| EXERCISE MATERIALS |
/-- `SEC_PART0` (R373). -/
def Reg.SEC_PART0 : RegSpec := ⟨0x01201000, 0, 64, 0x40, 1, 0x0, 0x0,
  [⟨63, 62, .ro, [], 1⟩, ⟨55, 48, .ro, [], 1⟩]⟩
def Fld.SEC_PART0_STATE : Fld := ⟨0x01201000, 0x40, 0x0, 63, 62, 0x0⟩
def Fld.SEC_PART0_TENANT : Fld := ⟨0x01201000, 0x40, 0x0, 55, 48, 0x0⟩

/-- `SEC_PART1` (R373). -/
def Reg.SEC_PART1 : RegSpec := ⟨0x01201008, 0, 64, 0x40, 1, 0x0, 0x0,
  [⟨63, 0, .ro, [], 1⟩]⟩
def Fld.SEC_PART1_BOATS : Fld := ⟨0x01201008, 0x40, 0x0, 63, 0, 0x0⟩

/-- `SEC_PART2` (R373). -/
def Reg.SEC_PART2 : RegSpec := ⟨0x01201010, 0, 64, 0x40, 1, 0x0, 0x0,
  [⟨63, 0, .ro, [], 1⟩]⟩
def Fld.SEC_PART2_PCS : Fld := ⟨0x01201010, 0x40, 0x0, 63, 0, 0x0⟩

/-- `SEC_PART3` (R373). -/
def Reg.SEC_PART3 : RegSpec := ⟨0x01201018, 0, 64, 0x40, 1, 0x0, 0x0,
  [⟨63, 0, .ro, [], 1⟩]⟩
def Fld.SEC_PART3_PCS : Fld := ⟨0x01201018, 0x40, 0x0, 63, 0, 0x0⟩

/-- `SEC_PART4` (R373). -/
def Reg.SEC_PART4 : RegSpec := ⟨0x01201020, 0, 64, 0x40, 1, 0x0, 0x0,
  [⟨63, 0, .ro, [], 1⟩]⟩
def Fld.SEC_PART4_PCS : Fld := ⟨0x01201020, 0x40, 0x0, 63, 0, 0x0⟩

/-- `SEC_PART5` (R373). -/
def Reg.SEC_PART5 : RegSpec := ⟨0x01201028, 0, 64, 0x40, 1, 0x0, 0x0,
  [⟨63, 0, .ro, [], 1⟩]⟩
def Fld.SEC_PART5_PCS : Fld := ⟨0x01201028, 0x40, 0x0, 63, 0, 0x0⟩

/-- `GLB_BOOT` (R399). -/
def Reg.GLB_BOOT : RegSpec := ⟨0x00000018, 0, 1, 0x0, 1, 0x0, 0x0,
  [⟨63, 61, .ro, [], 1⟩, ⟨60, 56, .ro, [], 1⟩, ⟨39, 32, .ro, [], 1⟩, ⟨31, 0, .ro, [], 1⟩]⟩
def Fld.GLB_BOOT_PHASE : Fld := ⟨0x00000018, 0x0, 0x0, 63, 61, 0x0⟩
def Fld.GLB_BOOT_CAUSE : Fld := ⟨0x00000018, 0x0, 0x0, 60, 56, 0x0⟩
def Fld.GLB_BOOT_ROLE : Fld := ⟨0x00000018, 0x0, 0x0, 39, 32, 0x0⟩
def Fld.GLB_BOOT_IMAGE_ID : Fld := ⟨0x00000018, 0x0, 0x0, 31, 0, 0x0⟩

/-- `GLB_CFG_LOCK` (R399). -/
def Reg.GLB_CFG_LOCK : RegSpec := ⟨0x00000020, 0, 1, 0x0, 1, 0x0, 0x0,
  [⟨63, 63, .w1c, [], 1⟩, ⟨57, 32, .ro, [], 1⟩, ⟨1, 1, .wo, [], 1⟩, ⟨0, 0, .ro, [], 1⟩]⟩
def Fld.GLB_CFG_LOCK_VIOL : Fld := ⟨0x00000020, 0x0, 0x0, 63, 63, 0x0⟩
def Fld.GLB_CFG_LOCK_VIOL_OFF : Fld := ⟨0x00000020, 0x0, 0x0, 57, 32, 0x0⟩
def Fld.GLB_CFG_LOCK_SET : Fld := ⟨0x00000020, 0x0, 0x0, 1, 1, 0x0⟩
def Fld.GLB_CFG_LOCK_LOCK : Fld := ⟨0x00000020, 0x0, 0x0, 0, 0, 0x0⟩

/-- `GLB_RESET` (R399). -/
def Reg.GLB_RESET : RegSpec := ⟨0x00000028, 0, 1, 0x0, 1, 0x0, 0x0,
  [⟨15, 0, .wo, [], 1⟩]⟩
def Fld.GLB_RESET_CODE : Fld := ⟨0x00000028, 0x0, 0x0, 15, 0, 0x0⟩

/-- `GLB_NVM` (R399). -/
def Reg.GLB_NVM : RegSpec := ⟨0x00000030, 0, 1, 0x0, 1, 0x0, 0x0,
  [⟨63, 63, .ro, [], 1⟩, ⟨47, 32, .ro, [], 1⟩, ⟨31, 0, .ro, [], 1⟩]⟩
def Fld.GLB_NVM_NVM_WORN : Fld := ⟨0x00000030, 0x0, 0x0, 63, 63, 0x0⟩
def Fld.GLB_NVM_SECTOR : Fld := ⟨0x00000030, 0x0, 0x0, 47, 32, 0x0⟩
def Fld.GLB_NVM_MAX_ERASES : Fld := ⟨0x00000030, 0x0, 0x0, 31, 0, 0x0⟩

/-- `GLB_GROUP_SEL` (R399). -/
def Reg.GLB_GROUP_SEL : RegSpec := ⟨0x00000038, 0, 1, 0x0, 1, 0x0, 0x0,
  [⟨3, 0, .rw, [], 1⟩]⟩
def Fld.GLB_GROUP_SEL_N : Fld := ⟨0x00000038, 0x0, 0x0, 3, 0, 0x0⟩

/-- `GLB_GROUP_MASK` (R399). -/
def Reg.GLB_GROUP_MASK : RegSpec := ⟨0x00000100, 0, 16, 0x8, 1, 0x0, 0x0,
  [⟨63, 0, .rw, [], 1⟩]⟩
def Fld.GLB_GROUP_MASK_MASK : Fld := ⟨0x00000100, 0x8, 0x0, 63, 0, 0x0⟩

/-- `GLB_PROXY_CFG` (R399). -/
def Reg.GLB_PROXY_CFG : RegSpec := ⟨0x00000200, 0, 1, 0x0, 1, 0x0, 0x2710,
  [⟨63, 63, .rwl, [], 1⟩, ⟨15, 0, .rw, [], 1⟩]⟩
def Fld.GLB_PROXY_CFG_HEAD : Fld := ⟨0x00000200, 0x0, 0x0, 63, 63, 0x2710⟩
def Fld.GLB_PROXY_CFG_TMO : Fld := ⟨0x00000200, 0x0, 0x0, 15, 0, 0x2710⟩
---
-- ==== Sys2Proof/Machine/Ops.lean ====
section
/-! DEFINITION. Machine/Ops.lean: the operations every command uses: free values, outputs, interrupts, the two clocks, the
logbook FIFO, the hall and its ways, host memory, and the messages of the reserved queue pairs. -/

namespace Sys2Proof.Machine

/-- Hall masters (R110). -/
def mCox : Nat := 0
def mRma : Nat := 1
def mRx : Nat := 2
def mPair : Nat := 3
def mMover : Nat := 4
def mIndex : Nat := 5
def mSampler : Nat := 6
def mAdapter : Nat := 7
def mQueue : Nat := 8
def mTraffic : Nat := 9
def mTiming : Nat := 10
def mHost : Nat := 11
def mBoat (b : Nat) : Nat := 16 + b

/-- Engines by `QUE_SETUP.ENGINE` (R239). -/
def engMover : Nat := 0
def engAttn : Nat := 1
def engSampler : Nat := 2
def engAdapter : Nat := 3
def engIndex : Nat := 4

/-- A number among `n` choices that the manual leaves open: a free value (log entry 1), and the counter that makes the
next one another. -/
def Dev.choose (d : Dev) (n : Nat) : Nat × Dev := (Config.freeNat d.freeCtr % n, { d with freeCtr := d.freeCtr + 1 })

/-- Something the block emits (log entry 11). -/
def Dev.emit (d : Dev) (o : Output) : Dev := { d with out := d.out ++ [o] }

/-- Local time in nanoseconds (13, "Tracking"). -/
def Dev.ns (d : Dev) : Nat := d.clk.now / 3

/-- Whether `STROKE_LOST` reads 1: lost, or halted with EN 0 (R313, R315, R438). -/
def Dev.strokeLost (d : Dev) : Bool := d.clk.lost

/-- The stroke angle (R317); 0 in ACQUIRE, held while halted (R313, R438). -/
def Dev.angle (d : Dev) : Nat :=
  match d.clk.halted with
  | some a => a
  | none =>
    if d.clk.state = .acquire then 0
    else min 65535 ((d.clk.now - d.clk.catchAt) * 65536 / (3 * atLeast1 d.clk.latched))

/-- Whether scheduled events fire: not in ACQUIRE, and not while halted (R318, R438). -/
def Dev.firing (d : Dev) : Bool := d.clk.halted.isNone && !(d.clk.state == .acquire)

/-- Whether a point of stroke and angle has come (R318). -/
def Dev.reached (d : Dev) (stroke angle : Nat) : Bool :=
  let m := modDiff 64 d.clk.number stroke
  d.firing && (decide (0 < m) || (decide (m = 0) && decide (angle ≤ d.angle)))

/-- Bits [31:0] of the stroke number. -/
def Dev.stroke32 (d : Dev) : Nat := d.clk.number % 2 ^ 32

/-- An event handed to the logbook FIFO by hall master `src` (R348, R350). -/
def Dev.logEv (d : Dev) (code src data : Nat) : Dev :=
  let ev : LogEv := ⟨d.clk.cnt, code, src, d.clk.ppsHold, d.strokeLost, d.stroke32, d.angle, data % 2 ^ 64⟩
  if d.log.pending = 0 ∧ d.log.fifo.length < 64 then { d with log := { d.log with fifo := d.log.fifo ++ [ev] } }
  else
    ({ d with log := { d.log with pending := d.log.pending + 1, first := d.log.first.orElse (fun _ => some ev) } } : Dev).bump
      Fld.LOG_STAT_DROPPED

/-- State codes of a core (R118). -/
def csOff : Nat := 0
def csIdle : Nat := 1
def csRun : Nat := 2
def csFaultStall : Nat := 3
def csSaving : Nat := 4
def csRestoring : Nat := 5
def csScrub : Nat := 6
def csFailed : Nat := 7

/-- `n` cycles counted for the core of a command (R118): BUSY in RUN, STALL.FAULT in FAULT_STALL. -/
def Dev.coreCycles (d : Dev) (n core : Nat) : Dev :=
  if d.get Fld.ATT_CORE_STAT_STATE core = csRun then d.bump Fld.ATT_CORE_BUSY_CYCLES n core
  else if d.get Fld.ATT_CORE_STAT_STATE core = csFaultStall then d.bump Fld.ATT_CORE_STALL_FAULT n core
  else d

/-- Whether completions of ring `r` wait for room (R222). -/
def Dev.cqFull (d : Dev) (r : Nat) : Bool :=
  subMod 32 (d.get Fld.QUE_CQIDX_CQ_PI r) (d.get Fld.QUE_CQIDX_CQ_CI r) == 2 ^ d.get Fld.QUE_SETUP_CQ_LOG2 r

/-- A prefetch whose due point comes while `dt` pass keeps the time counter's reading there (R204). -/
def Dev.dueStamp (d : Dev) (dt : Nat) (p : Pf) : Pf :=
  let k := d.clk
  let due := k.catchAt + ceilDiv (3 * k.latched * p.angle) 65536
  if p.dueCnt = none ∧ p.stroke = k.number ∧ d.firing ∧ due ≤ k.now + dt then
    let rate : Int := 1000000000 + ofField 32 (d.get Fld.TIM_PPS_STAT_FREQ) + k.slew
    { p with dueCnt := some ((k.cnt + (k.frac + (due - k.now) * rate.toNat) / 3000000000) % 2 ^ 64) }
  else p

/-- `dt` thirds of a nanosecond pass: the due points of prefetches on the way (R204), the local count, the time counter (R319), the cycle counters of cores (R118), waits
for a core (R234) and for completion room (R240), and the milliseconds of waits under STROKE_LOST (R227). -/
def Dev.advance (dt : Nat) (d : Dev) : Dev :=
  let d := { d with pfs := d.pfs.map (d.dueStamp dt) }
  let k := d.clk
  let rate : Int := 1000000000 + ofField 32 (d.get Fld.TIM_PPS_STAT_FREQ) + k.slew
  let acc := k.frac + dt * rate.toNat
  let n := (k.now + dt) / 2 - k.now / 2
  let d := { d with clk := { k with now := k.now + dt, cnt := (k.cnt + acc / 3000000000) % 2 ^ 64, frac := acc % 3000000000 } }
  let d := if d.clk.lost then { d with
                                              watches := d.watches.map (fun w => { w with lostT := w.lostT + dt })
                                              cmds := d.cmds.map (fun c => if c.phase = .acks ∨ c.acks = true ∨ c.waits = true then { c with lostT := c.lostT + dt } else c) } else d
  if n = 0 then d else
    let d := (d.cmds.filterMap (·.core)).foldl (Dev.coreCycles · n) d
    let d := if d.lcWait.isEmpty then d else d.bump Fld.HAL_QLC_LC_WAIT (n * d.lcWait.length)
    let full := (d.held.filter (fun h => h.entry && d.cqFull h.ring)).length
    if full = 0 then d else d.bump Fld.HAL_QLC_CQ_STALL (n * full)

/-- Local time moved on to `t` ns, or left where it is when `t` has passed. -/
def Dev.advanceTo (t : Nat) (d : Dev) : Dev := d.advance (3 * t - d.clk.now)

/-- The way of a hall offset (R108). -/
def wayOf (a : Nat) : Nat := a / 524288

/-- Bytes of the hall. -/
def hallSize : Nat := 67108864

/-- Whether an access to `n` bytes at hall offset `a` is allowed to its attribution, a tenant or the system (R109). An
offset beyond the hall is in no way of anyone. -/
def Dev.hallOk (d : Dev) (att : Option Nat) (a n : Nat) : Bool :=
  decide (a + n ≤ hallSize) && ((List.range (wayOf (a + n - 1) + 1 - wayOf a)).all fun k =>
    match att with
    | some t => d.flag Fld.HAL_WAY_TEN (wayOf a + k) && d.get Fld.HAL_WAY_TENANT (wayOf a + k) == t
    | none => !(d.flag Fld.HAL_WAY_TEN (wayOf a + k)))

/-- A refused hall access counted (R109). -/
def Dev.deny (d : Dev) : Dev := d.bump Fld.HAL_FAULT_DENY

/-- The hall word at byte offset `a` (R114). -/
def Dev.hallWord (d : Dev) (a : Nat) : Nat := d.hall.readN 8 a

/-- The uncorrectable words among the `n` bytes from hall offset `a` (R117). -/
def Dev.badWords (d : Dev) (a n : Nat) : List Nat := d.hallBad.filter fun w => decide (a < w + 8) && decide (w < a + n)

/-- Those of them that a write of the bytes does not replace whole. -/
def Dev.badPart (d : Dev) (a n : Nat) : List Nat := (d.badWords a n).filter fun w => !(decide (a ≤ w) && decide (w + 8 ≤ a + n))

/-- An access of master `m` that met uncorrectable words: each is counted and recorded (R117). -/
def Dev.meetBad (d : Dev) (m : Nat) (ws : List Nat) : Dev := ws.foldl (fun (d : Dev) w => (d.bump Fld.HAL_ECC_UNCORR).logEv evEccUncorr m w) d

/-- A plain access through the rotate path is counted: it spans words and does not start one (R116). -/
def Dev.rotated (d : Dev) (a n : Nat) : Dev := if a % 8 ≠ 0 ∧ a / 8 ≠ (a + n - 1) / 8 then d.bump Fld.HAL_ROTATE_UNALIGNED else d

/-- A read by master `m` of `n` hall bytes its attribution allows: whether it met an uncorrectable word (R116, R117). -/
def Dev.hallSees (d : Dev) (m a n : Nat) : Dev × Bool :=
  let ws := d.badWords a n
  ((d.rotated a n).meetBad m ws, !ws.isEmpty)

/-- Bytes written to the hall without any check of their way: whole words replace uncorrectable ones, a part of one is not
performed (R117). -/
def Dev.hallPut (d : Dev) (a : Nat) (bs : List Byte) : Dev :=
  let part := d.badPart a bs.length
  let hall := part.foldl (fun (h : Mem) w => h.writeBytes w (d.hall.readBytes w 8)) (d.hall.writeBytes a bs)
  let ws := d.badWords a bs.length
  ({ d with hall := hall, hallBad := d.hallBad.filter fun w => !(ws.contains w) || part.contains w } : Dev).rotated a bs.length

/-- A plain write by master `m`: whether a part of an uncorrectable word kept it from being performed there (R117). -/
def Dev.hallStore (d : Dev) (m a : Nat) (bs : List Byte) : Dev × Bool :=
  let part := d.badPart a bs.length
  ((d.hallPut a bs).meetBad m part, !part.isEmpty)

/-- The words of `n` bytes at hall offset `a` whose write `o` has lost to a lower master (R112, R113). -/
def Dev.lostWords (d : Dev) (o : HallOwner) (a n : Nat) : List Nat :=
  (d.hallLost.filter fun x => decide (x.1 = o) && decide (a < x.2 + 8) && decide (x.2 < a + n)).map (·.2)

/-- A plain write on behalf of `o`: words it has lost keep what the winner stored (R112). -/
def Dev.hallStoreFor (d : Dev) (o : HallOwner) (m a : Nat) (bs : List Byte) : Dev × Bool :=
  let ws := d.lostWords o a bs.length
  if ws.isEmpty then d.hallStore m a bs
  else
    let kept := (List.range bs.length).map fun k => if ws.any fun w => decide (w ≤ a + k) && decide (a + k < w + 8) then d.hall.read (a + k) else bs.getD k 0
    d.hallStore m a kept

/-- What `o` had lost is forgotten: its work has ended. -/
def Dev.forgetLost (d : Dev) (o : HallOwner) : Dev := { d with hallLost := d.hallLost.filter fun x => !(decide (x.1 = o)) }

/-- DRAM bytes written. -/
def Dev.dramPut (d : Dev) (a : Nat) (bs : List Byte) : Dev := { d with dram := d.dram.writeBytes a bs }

| WHAT TO WORK ON |
In the listing above, locate the line containing "def mQueue : Nat := 8" and the line containing "Local time in". Extract those two lines and every line between them, exactly as written, and only those.

| WRITTEN SOLUTION |
def mQueue : Nat := 8
def mTraffic : Nat := 9
def mTiming : Nat := 10
def mHost : Nat := 11
def mBoat (b : Nat) : Nat := 16 + b

/-- Engines by `QUE_SETUP.ENGINE` (R239). -/
def engMover : Nat := 0
def engAttn : Nat := 1
def engSampler : Nat := 2
def engAdapter : Nat := 3
def engIndex : Nat := 4

/-- A number among `n` choices that the manual leaves open: a free value (log entry 1), and the counter that makes the
next one another. -/
def Dev.choose (d : Dev) (n : Nat) : Nat × Dev := (Config.freeNat d.freeCtr % n, { d with freeCtr := d.freeCtr + 1 })

/-- Something the block emits (log entry 11). -/
def Dev.emit (d : Dev) (o : Output) : Dev := { d with out := d.out ++ [o] }

/-- Local time in nanoseconds (13, "Tracking"). -/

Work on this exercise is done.